### What is needed
From the entries that follow, copy exactly the lines beginning at the line holding "code 0 detail" and continuing through the line holding "i.setTile (s.arg 1)".

**** Data for this exercise

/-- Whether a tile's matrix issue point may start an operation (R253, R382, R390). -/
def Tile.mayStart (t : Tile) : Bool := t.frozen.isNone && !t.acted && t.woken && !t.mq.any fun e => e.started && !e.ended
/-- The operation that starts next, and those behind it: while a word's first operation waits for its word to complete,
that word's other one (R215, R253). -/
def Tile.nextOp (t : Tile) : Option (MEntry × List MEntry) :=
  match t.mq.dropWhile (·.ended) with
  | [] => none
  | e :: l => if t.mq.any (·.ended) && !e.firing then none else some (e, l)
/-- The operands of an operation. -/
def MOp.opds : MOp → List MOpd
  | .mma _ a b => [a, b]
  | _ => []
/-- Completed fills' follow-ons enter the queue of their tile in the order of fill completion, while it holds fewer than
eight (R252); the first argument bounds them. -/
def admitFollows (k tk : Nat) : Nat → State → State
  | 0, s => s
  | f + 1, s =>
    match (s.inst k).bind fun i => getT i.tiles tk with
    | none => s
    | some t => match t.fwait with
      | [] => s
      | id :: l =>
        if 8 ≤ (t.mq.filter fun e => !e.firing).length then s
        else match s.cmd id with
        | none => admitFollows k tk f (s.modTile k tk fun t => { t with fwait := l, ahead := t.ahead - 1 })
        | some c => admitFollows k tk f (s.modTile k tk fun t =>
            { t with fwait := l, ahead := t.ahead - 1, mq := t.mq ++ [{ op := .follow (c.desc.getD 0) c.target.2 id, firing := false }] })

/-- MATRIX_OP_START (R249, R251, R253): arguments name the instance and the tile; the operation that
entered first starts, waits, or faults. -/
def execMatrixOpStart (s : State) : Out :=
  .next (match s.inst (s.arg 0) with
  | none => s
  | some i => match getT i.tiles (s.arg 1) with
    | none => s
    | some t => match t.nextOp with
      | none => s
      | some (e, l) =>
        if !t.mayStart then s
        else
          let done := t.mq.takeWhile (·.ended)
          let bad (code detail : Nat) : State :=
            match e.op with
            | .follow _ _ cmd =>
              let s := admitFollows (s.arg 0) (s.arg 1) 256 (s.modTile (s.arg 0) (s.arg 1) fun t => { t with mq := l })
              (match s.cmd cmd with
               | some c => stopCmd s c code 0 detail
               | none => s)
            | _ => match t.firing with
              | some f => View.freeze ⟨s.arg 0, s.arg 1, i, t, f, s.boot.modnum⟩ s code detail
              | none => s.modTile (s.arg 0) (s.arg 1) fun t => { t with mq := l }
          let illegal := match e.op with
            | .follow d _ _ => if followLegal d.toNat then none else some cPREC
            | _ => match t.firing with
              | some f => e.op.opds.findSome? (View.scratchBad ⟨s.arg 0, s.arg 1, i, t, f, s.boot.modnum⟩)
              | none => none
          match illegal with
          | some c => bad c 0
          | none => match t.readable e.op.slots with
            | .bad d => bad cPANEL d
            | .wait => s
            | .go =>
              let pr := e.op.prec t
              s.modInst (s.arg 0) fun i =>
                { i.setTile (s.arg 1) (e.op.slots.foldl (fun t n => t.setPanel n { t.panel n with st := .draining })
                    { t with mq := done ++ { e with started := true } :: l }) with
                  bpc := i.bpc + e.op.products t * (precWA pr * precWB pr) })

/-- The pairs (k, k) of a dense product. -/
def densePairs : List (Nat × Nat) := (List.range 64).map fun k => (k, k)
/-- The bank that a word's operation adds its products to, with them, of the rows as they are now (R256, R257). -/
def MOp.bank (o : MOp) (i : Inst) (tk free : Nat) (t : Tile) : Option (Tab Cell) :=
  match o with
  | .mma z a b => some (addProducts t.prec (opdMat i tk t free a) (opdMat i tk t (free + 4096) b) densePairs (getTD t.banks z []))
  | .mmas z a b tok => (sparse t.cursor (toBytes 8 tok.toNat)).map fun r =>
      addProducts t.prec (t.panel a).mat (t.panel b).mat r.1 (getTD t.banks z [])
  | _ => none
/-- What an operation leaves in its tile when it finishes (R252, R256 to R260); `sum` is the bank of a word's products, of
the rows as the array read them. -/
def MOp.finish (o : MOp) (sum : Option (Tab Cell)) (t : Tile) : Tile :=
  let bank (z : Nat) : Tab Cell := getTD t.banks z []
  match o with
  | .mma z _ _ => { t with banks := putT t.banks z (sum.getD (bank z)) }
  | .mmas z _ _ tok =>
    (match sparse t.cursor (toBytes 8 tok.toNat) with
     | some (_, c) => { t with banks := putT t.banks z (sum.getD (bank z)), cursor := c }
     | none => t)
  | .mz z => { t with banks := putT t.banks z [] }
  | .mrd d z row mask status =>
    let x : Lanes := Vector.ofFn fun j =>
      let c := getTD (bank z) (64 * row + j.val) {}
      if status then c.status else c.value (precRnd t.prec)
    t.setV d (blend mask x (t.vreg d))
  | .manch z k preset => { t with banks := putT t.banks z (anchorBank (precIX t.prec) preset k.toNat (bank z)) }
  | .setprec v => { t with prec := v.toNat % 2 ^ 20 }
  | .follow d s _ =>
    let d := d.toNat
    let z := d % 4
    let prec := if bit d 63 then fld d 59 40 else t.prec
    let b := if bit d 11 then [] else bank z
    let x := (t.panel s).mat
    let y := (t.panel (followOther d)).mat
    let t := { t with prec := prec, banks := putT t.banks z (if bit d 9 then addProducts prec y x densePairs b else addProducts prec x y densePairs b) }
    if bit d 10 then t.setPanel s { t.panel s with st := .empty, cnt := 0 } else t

********

### Result
               | some c => stopCmd s c code 0 detail
               | none => s)
            | _ => match t.firing with
              | some f => View.freeze ⟨s.arg 0, s.arg 1, i, t, f, s.boot.modnum⟩ s code detail
              | none => s.modTile (s.arg 0) (s.arg 1) fun t => { t with mq := l }
          let illegal := match e.op with
            | .follow d _ _ => if followLegal d.toNat then none else some cPREC
            | _ => match t.firing with
              | some f => e.op.opds.findSome? (View.scratchBad ⟨s.arg 0, s.arg 1, i, t, f, s.boot.modnum⟩)
              | none => none
          match illegal with
          | some c => bad c 0
          | none => match t.readable e.op.slots with
            | .bad d => bad cPANEL d
            | .wait => s
            | .go =>
              let pr := e.op.prec t
              s.modInst (s.arg 0) fun i =>
                { i.setTile (s.arg 1) (e.op.slots.foldl (fun t n => t.setPanel n { t.panel n with st := .draining })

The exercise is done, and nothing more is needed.